Aim of the exercise :: Out of the records below, copy all lines in which the word "walkFrom" occurs.

Collected data ::
***

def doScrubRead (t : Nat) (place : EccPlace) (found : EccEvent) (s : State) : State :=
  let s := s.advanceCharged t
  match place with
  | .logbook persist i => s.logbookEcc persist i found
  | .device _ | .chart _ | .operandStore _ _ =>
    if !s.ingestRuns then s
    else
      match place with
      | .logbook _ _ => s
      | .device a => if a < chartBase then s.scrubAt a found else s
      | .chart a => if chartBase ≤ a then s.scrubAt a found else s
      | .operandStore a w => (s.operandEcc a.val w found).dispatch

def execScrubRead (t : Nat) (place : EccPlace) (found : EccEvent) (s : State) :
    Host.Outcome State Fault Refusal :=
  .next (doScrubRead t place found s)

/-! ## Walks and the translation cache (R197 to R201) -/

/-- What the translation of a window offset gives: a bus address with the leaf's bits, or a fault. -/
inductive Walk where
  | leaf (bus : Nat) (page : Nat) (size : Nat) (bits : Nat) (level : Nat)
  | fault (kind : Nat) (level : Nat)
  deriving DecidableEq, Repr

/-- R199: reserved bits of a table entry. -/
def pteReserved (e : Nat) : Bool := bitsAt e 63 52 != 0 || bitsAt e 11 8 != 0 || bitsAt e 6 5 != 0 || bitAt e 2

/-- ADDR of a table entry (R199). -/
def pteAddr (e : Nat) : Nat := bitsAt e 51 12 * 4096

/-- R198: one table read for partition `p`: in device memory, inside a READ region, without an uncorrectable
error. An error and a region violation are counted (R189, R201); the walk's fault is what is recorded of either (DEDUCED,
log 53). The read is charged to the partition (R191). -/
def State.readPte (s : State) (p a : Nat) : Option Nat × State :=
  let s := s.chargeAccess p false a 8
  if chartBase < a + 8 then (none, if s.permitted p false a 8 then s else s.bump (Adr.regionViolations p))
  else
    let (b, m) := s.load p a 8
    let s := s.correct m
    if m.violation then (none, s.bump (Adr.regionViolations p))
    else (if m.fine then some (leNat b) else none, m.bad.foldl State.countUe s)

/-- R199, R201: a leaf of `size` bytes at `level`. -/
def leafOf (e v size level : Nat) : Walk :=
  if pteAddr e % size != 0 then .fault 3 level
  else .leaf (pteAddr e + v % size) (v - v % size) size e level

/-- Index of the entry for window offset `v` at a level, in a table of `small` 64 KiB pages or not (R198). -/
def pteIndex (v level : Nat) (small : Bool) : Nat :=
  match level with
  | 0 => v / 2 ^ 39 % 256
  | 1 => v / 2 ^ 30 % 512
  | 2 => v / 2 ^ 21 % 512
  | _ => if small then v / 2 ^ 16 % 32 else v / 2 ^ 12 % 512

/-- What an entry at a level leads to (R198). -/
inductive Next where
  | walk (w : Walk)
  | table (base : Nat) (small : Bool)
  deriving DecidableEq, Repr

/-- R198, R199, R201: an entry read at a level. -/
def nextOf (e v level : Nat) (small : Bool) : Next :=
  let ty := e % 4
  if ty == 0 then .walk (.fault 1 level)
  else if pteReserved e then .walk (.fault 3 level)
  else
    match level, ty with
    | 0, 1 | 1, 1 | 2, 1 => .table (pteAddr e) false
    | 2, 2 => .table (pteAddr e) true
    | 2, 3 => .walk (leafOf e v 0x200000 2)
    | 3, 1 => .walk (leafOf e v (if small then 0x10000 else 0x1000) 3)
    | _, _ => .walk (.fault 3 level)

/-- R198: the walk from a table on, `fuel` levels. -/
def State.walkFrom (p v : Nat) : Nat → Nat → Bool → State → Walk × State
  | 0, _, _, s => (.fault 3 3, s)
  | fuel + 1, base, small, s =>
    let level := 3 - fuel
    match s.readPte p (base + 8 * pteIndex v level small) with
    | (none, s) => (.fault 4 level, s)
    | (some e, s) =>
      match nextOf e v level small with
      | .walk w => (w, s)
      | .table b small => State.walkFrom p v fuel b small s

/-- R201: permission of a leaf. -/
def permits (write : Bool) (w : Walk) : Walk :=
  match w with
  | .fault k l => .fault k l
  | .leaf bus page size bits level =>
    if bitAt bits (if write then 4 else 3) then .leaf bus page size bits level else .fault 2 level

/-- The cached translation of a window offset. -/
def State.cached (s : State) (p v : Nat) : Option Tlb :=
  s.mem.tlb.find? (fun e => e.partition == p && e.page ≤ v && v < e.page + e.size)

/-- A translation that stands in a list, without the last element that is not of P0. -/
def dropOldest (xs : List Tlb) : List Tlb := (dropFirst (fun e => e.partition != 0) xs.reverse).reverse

***

Problem solution ::
def State.walkFrom (p v : Nat) : Nat → Nat → Bool → State → Walk × State
      | .table b small => State.walkFrom p v fuel b small s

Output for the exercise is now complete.